[[ INPUT RECORDS open ]]

/-- A suspended active insertion passes the slot in shadow (R87, R89). -/
def shadowStep (l : LaneId) (d : Decided) (s : State) : State :=
  s.modOn l fun o =>
    { o with active := o.active.map fun a =>
        if a.suspended ∧ a.cursor ≠ some .exhausted then a.passShadow s d.pSlot (d.stale || d.pSlot.isNone) else a }

/-! ## Stage 5: the interject step (R130 to R134) -/

/-- The due countdown paced (R130); a clashing entry is not paced (R126). -/
def StackEntry.pace (interval : Nat) (e : StackEntry) : StackEntry :=
  if e.clash then e
  else if e.countdown ≤ 1 then
    { e with countdown := interval, due := true, wait := if e.due then e.wait else 0 }
  else { e with countdown := e.countdown - 1 }

/-- The label and clock-reference test of the packet chosen so far, as placement reads them (R131, R132). -/
def chosenLabel (d : Decided) : Outgoing → Label × Bool
  | .network => (packetLabel (line0Packet d.data), hasClockRef (line0Packet d.data))
  | .filler => (fillerLabel, false)
  | .mapped p _ => (packetLabel p, hasClockRef p)
  | .interject p => (packetLabel p, hasClockRef p)

/-- What placement does with a due packet while the buffer holds an entry (R131). -/
inductive Placement where
  | replaces
  | displaces
  | waits
  deriving DecidableEq, Repr

/-- The placement judgement (R131, R132). -/
def placement (r : LaneRecord) (d : Decided) (wait : Nat) (out : Outgoing) : Placement :=
  let c := chosenLabel d out
  if c.1 = fillerLabel then .replaces
  else if r.deadline ≤ wait ∧ ¬ c.2 ∧ r.cueLabel ≠ some c.1 then .displaces
  else .waits

/-- The stack entry after its interject packet goes out (R131, R133): the cursor past it, D worked at packet 0, the last
count advanced for a packet with payload, the due mark cleared. DESIGN CHOICE (log entry 36): in a run whose packet 0 was a
faulted fetch, which R73 discards, no slot serves packet 0 and the manual gives no D; the entry keeps the D it has, that of
the run before, or none in the first run since the alert became effective. -/
def StackEntry.send (s : State) (d : Decided) (q : QueueEntry) (e : StackEntry) : StackEntry :=
  match q.origin with
  | .tap _ _ => e
  | .clip c k =>
    { e with
      cursor := stepLoop s c e.cursor
      offset := if k = 0 then clipOffset d.pSlot (clipFirst s c) else e.offset
      lastCount := if bearsPayload q.packet then e.lastCount + 1 else e.lastCount
      due := false
      wait := 0 }

/-- The interject packet prepared (R133), from the entry as it stands after sending. -/
def interjectPacket (lb : Label) (d : Decided) (e : StackEntry) (p : Packet) : Packet :=
  setCount (rewrite { offset := e.offset, restamps := true } d.cEst (setLabel p lb)) e.lastCount

/-- The label map entry a network packet's label names. -/
def networkPlace (r : LaneRecord) (d : Decided) : Option Nat :=
  r.labelMap.findIdx? fun e => e.label == packetLabel (line0Packet d.data)

/-- A continuity record changed by `f`. -/
def Selector.modRecord (x : Selector) (i : Nat) (f : Continuity → Continuity) : Selector :=
  { x with continuity := x.continuity.modify i f }

/-- The mark a displaced packet leaves in continuity: a network packet with payload on a mapped label marks its entry
pending (R150). -/
def Selector.displaced (r : LaneRecord) (d : Decided) (out : Outgoing) (x : Selector) : Selector :=
  match out with
  | .network =>
    if bearsPayload (line0Packet d.data) then
      match networkPlace r d with
      | some i => x.modRecord i fun c => { c with pending := true }
      | none => x
    else x
  | _ => x

/-- The interject label of an alert. -/
def interjectLabel (s : State) (a : AlertId) : Option Label :=
  match (s.alert a).body.map AlertBody.mode with
  | some (.interject lb _) => some lb
  | _ => none

/-- The interject packet sent in place of the packet chosen. -/
def sendInterject (l : LaneId) (r : LaneRecord) (d : Decided) (lb : Label) (e : StackEntry) (q : QueueEntry)
    (displaces : Bool) (out : Outgoing) (s : State) : Outgoing × State :=
  let e := e.send s d q
  let t := s.modOn l fun o =>
    { o with
      stack := modEntry o.stack e.id fun _ => e
      fetch := { o.fetch with interject := o.fetch.interject.tail }
      sel := if displaces then o.sel.displaced r d out else o.sel }
  let t := t.modAlert e.id fun a => { a with served := raise32 a.served }
  let t := if displaces then t.raise l .displaced else t
  let t := if unparsedIn { offset := e.offset, restamps := true } (setLabel q.packet lb) then t.raise l .unparsedStamp else t
  (.interject (interjectPacket lb d e q.packet), t)

/-- The interject step (R130, R131, R134), taken while the effective alert is an INTERJECT alert (R145). -/
def interjectStep (l : LaneId) (r : LaneRecord) (d : Decided) (out : Outgoing) (s : State) : Outgoing × State :=
  match (s.lane l).on with
  | none => (out, s)
  | some o =>
    match effectiveEntry s o.stack with
    | none => (out, s)
    | some e =>
      match interjectLabel s e.id with
      | none => (out, s)
      | some lb =>
        let e := e.pace (alertInterval s e.id)
        let s := s.modOn l fun o => { o with stack := modEntry o.stack e.id fun _ => e }
        let waits := s.modOn l fun o =>
          { o with stack := modEntry o.stack e.id fun e => { e with wait := heldAt 255 (e.wait + 1) } }
        if e.due then
          match o.fetch.interject.head?, placement r d e.wait out with
          | some q, .replaces => sendInterject l r d lb e q false out s
          | some q, .displaces => sendInterject l r d lb e q true out s
          | _, _ => (out, waits)
        else (out, s)

/-! ## Stage 6: continuity (R146 to R150) -/

/-- The count after a last count: none counts as 15 for a substituted packet (R147). -/
def Continuity.lastOr15 (c : Continuity) : BitVec 4 := c.last.getD 15

/-- The count a substituted packet carries and the record after it (R147). -/
def Continuity.substituted (payload : Bool) (c : Continuity) : BitVec 4 × Continuity :=
  if payload then (c.lastOr15 + 1, { c with last := some (c.lastOr15 + 1) }) else (c.lastOr15, c)

/-- The count a network packet carries and the record after it (Table 8-3). Where a pending entry has no last count the
manual states no count: `open_`, a free value, stands for it. -/
def Continuity.network (open_ : BitVec 4) (payload : Bool) (input : BitVec 4) (c : Continuity) : BitVec 4 × Continuity :=
  let last := c.last.getD open_
  if payload then
    if c.pending then (last + 1, { last := some (last + 1), delta := last + 1 - input, pending := false })
    else
      match c.last with
      | some _ => (input + c.delta, { c with last := some (input + c.delta) })
      | none => (input, { c with last := some input })
  else if c.pending then (last, c)
  else (input + c.delta, c)

/-- Every entry whose last count is not none marked pending (R148). -/
def Selector.markPending (x : Selector) : Selector :=
  { x with away := false, continuity := x.continuity.map fun c => if c.last.isSome then { c with pending := true } else c }

/-- The network packet is subject to count rewriting (R139): a start marker, and the label of a map entry. -/
def rewrittenPlace (r : LaneRecord) (d : Decided) : Option Nat :=
  if hasMarker (line0Packet d.data) then networkPlace r d else none

/-- Line 0 with the packet's count rewritten: bits 3..0 of slot byte 7. -/
def setLine0Count (data : Line) (c : BitVec 4) : Line := setByte data 7 ((getByte data 7 &&& 0xF0#8) ||| c.setWidth 8)

/-- The prepared copy of a packet that replaces the whole slot; bytes 0..3 as the returned line 0 held them (R151). -/
def replacedCopy (data : Line) (p : Packet) : PreparedCopy :=
  let x := makeSlot (line0Stamp data) p
  { line0 := some (slotLine x 0), line1 := some (slotLine x 1), line2 := some (slotLine x 2) }

/-- Stages 6 and 7: the selector after continuity, and the prepared copy (R147 to R151). -/
def finishPacket (r : LaneRecord) (cl : SourceClass) (d : Decided) (out : Outgoing) (x : Selector) :
    PreparedCopy × Selector :=
  let x := if cl = .network ∧ x.away then x.markPending else x
  match out with
  | .network =>
    match rewrittenPlace r d with
    | none => ({ line0 := none, line1 := none, line2 := none }, x)
    | some i =>
      let p := line0Packet d.data
      let n := x.continuity[i]?.map
        (Continuity.network (Config.openLastCount d.data i) (bearsPayload p) (packetCount p))
      match n with
      | none => ({ line0 := none, line1 := none, line2 := none }, x)
      | some n =>
        ({ line0 := some (setLine0Count d.data n.1), line1 := none, line2 := none }, x.modRecord i fun _ => n.2)
  | .filler => (replacedCopy d.data fillerPacket, { x with away := x.away || cl.substituted })
  | .mapped p i =>
    let n := x.continuity[i]?.map (Continuity.substituted (bearsPayload p))
    match n with
    | none => (replacedCopy d.data p, { x with away := true })
    | some n => (replacedCopy d.data (setCount p n.1), { (x.modRecord i fun _ => n.2) with away := true })
  | .interject p => (replacedCopy d.data p, x)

[[ INPUT RECORDS closed ]]

**WHAT IS BEING ASKED**
Going down the listing above, begin printing at the line with "count advanced for" and finish with the line with "the run before, or", exactly as they appear.

**SOLUTION FOR THIS TASK**
count advanced for a packet with payload, the due mark cleared. DESIGN CHOICE (log entry 36): in a run whose packet 0 was a
faulted fetch, which R73 discards, no slot serves packet 0 and the manual gives no D; the entry keeps the D it has, that of
the run before, or none in the first run since the alert became effective. -/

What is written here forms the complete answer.